Of course, there still remains the problem of having conveyancers to do the work. HS2 Ltd has a long history of biting off more than it can chew. When the Environmental Statement was done in 2013, it would have taken up pretty much all the environmental professionals in the country, apart from the fact that many of them refused to work for HS2, resulting in a rushed, inaccurate and incomplete job. More recently, it’s been quite clear that there have not been enough archaeologists to adequately investigate all the sites which have been identified, but HS2 can get away with that one, meaning many important sites of interest will just get buried beneath the tracks.

With conveyancing of course, there were these warnings six years ago from within HS2 Ltd, but your reward for pointing out such problems at HS2 was and probably still is, the sack.

On the face of it, the likely initial attitude from HS2 Ltd will be to try and screw over landowners even more than they have been doing, but is it not the case that the balance of power has just changed, and landowners are in a stronger bargaining position than they have ever been?

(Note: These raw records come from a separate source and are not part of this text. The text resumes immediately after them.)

/-- An access arrives over the PCIe link, which is trained from step 4 of R34 on and not while PCIE_PERST_N is low (R473). -/
def Dev.arrive (fz : Fuses) (d : Dev) (a size : Nat) (write : Option Word) (written : List (BitVec 64)) : Dev :=
  if d.cordSt 12 = 0 ∨ !d.flag F.pciEpStatDlup then d
  else
    let x : Access := { addr := a, size := size, write := write, at_ := d.time.ticks, written := written }
    { d with waiting := d.waiting ++ [x] }.serve fz

/-- A command that may change a cord's power: what waits on it goes on. -/
def State.runServe (s : State) (f : Fuses → Dev → Dev) : Host.Outcome State Fault Refusal := s.run fun fz d => (f fz d).serve fz

/-- A host write. -/
def State.hostWrite (s : State) (a : Nat) (v : Word) : Host.Outcome State Fault Refusal := s.run fun fz d => d.arrive fz a 4 (some v) []

/-- A host read. -/
def State.hostRead (s : State) (a : Nat) : Host.Outcome State Fault Refusal := s.run fun fz d => d.arrive fz a 4 none []

/-- The value of a register as a write that keeps it would give it: its RW and RWQ fields. -/
def Dev.keepValue (d : Dev) (a : Nat) : Word :=
  match decodeAddr a with
  | some r => r.row.only FieldType.kept (d.reg a)
  | none => 0

/-- A host write that changes one field of a register and leaves the rest as they stand. -/
def State.hostField (s : State) (f : Fld) (x : Nat) (written : List (BitVec 64)) : Host.Outcome State Fault Refusal :=
  s.run fun fz d => d.arrive fz f.addr 4 (some (f.put (d.keepValue f.addr) x)) written

/-! ### The rows of the access path -/

/-- REGISTER_WRITE (R6 to R9, R456). -/
def execRegisterWrite (a : BitVec 28) (size : Nat) (v : Word) (s : State) : Host.Outcome State Fault Refusal :=
  s.run fun fz d => d.arrive fz a.toNat size (some v) []

/-- AERR_READ (R457). -/
def execAerrRead (s : State) : Host.Outcome State Fault Refusal := s.hostRead R.hrtGlbAerr

/-- TIM_NS_READ (R352). -/
def execTimNsRead (s : State) : Host.Outcome State Fault Refusal := s.hostRead R.hrtTimNs

/-- The address of a group's first register. -/
def firstAddr : FirstReg → Nat
  | .ppsIn => R.hrtTimPpsinns
  | .rxSfn w => R.hrtTimWlRxsfn w
  | .txSfn w => R.hrtTimWlTxsfn w
  | .bseq w => R.hrtTimWlBseq w
  | .todRsfn w => R.hrtTimWlTodrsfn w
  | .rxBytes p => R.hsMacRxbylo p
  | .txBytes p => R.hsMacTxbylo p

/-- GROUP_FIRST_READ (R352). -/
def execGroupFirstRead (r : FirstReg) (s : State) : Host.Outcome State Fault Refusal := s.hostRead (firstAddr r)

/-- RC_FIELD_READ (R7): a read of any register. -/
def execRcFieldRead (a : BitVec 28) (size : Nat) (s : State) : Host.Outcome State Fault Refusal :=
  s.run fun fz d => d.arrive fz a.toNat size none []

/-- ACCESS_WAKE (R30, R391): an access to a cord that is off. -/
def execAccessWake (a : BitVec 28) (write : Option Word) (s : State) : Host.Outcome State Fault Refusal :=
  s.run fun fz d => d.arrive fz a.toNat 4 write []

/-! ### Writes with a row of their own -/

/-- UNMUTE (R84). -/
def execUnmute (e : Fin 3) (s : State) : Host.Outcome State Fault Refusal := s.hostField (F.leTxcMaskctlUnmute e) 1 []

/-- TRD_GO (R96): a write of CMD with GO. -/
def execTrdGo (w : Fin 2) (v : Word) (s : State) : Host.Outcome State Fault Refusal := s.hostWrite (R.cvTrdCmd w) ((F.cvTrdCmdGo w).put v 1)

/-- PM_CLEAR (R131). -/
def execPmClear (w : Fin 2) (s : State) : Host.Outcome State Fault Refusal := s.hostField (F.lfPmCtlClear w) 1 []

/-- PRF_REQ_GO (R164). -/
def execPrfReqGo (w : Fin 2) (v : Word) (s : State) : Host.Outcome State Fault Refusal := s.hostWrite (R.lfPrfReq w) ((F.lfPrfReqGo w).put v 1)

/-- KSW_GO (R189). -/
def execKswGo (w : Fin 2) (v : Word) (s : State) : Host.Outcome State Fault Refusal := s.hostWrite (R.lfCryKsw w) ((F.lfCryKswGo w).put v 1)

/-- RESUME (R149). -/
def execResume (w : Fin 2) (s : State) : Host.Outcome State Fault Refusal := s.hostField (F.lfActCtlResume w) 1 []

/-- DEACT (R150). -/
def execDeact (w : Fin 2) (s : State) : Host.Outcome State Fault Refusal := s.hostField (F.lfActCtlDeact w) 1 []

/-- A write of CRY_KCMD with one operation and GO. -/
def kcmdWord (w : Nat) (v : Word) (op : Nat) : Word := (F.lfCryKcmdGo w).put ((F.lfCryKcmdOp w).put v op) 1

/-- KEY_LOAD (R187). -/
def execKeyLoad (w : Fin 2) (v : Word) (s : State) : Host.Outcome State Fault Refusal := s.hostWrite (R.lfCryKcmd w) (kcmdWord w v 0)

/-- KEY_ERASE (R187). -/
def execKeyErase (w : Fin 2) (v : Word) (s : State) : Host.Outcome State Fault Refusal := s.hostWrite (R.lfCryKcmd w) (kcmdWord w v 1)

/-- CRY_CLRFLT (R185). -/
def execCryClrflt (w : Fin 2) (g : Fin 32) (rx : Bool) (s : State) : Host.Outcome State Fault Refusal :=
  s.hostField (if rx then F.lfCryrCtlClrflt w g else F.lfCrytCtlClrflt w g) 1 []

/-- A manual sparing command. -/
def sprWord (v : Word) (op : Nat) : Word := F.hrtSprCmdGo.put (F.hrtSprCmdOp.put v op) 1

/-- SWITCH (R217). -/
def execSwitch (v : Word) (s : State) : Host.Outcome State Fault Refusal := s.hostWrite R.hrtSprCmd (sprWord v 1)

/-- FORCE (R217). -/
def execForce (v : Word) (s : State) : Host.Outcome State Fault Refusal := s.hostWrite R.hrtSprCmd (sprWord v 2)

/-- REVERT_NOW (R217). -/
def execRevertNow (v : Word) (s : State) : Host.Outcome State Fault Refusal := s.hostWrite R.hrtSprCmd (sprWord v 3)

/-- RETIRE (R217). -/
def execRetire (v : Word) (s : State) : Host.Outcome State Fault Refusal := s.hostWrite R.hrtSprCmd (sprWord v 4)

/-- UNRETIRE (R217). -/
def execUnretire (v : Word) (s : State) : Host.Outcome State Fault Refusal := s.hostWrite R.hrtSprCmd (sprWord v 5)

/-- GCL_COMMIT (R293). -/
def execGclCommit (p : Fin 96) (v : Word) (s : State) : Host.Outcome State Fault Refusal :=
  s.hostWrite (R.hsMacGctl p) ((F.hsMacGctlGo p).put v 1)

/-- GCL_CANCEL (R293). -/
def execGclCancel (p : Fin 96) (s : State) : Host.Outcome State Fault Refusal := s.hostField (F.hsMacGctlCancel p) 1 []

/-- MAC_PARK (R296). -/
def execMacPark (p : Fin 96) (s : State) : Host.Outcome State Fault Refusal := s.hostField (F.hsMacParkPark p) 1 []

/-- PORT_UNPARK (R297). -/
def execPortUnpark (p : Fin 96) (s : State) : Host.Outcome State Fault Refusal := s.hostField (F.hsMacParkPark p) 0 []

/-- TXTS_POP (R299). -/
def execTxtsPop (p : Fin 96) (s : State) : Host.Outcome State Fault Refusal := s.hostField (F.hsMacTxtsctlPop p) 1 []

/-- LOOP_MODE (R320). -/
def execLoopMode (l : Fin 96) (mode : Fin 4) (s : State) : Host.Outcome State Fault Refusal := s.hostField (F.hsLnLoopMode l) mode []

/-- PRBS_CONTROL (R323). -/
def execPrbsControl (l : Fin 96) (v : Word) (s : State) : Host.Outcome State Fault Refusal := s.hostWrite (R.hsLnPrbs l) v

/-- RING_TAIL_WRITE (R333). -/
def execRingTailWrite (tx : Bool) (r : Fin 2048) (v : Word) (s : State) : Host.Outcome State Fault Refusal := s.hostWrite (ringTail tx r).addr v

/-- RING_ENABLE (R333). -/
def execRingEnable (tx : Bool) (r : Fin 2048) (s : State) : Host.Outcome State Fault Refusal := s.hostField (ringEn tx r) 1 []

/-- RING_DISABLE (R342): a write of EN = 0. -/
def execRingDisable (tx : Bool) (r : Fin 2048) (written : List (BitVec 64)) (s : State) : Host.Outcome State Fault Refusal :=
  s.hostField (ringEn tx r) 0 written

/-- RING_FLUSH (R342). -/
def execRingFlush (tx : Bool) (r : Fin 2048) (written : List (BitVec 64)) (s : State) : Host.Outcome State Fault Refusal :=
  s.hostField (ringF tx F.pciRxgCfgFlush F.pciTxgCfgFlush r) 1 written

/-- RING_IRQ_ENABLE (R340). -/
def execRingIrqEnable (tx : Bool) (r : Fin 2048) (s : State) : Host.Outcome State Fault Refusal :=
  s.hostField (ringF tx F.pciRxgCfgIrqen F.pciTxgCfgIrqen r) 1 []

/-- TIME_STEP (R351). -/
def execTimeStep (v : Word) (s : State) : Host.Outcome State Fault Refusal := s.hostWrite R.hrtTimStepctl (F.hrtTimStepctlGo.put v 1)

/-- A configuration command. -/
def cfgWord (v : Word) (op : Nat) : Word := F.hrtCfgCmdGo.put (F.hrtCfgCmdOp.put v op) 1

/-- ACTIVATE (R372, R373). -/
def execActivate (v : Word) (s : State) : Host.Outcome State Fault Refusal := s.hostWrite R.hrtCfgCmd (cfgWord v 1)

/-- RELOAD (R373, R374). -/
def execReload (v : Word) (s : State) : Host.Outcome State Fault Refusal := s.hostWrite R.hrtCfgCmd (cfgWord v 2)

/-- RESOLVE (R370, R373). -/
def execResolve (v : Word) (s : State) : Host.Outcome State Fault Refusal := s.hostWrite R.hrtCfgCmd (cfgWord v 3)

/-- POWER_REQUEST (R399). -/
def execPowerRequest (v : Word) (s : State) : Host.Outcome State Fault Refusal := s.hostWrite R.hrtPwrReq (F.hrtPwrReqGo.put v 1)

/-- CORD_ON (R393). -/
def execCordOn (c : Fin 13) (s : State) : Host.Outcome State Fault Refusal := s.hostField (F.hrtPwrCordCmd c) 1 []

/-- CORD_OFF (R393). -/
def execCordOff (c : Fin 13) (s : State) : Host.Outcome State Fault Refusal := s.hostField (F.hrtPwrCordCmd c) 2 []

As things stand, HS2 will only go so far as to admit that they have acquired 54sq km of land under both permanent and temporary possession, with around 10sq km outstanding as well as 2sq km of subsoil. On the face of it, that looks maybe doable in the timescales: 54 down, 12 to go. But again, those figures hide the reality:

  • Looking at the overall amount of land is totally misleading, when you are looking at conveyancing, you have to look at the number of plots of land that have been bought and the number that are outstanding.
  • So much of the subsoil is in London, meaning thousands of tiny plots still need to be bought, if they have all been identified.
  • We don’t know how much of that 54sq km is has been taken under CPO and how much has been taken under TPO which has to be converted to CPO. That all has to be done before February 2022.


The land and property review from November 2020 and the six-month review of the project published in March 2021 give a clearer picture. The November report said £3.6bn has been spent on around 1,250 properties, but that includes property on phases 2a and 2b. On phase one, HS2 has issued 12,000 individual notices to people and businesses. So on phase one that’s 12,000 notices, but only shall we say about 1,200 completions so far. And now HS2 Ltd have 10 months to get the rest done.

Yeah, right!

So while the headline now is that the DfT have refused to extend HS2s CPO powers, triggering a frantic few months, how long will it be before we are writing yet another “We told you so” article with the headline “DfT Acknowledge HS2 Ltd Incompetence with Inevitable CPO Extension”?

One comment to “Landowners to Feel the Brunt of HS2 Incompetence Again, as CPO Extension Refused”
  1. It seems as though someone did not think through what HS2 required before approving the plan. If they can’t organise purchasing land they want to build a very complex rail line over then would you trust them to build a safe line for travel? No is the answer.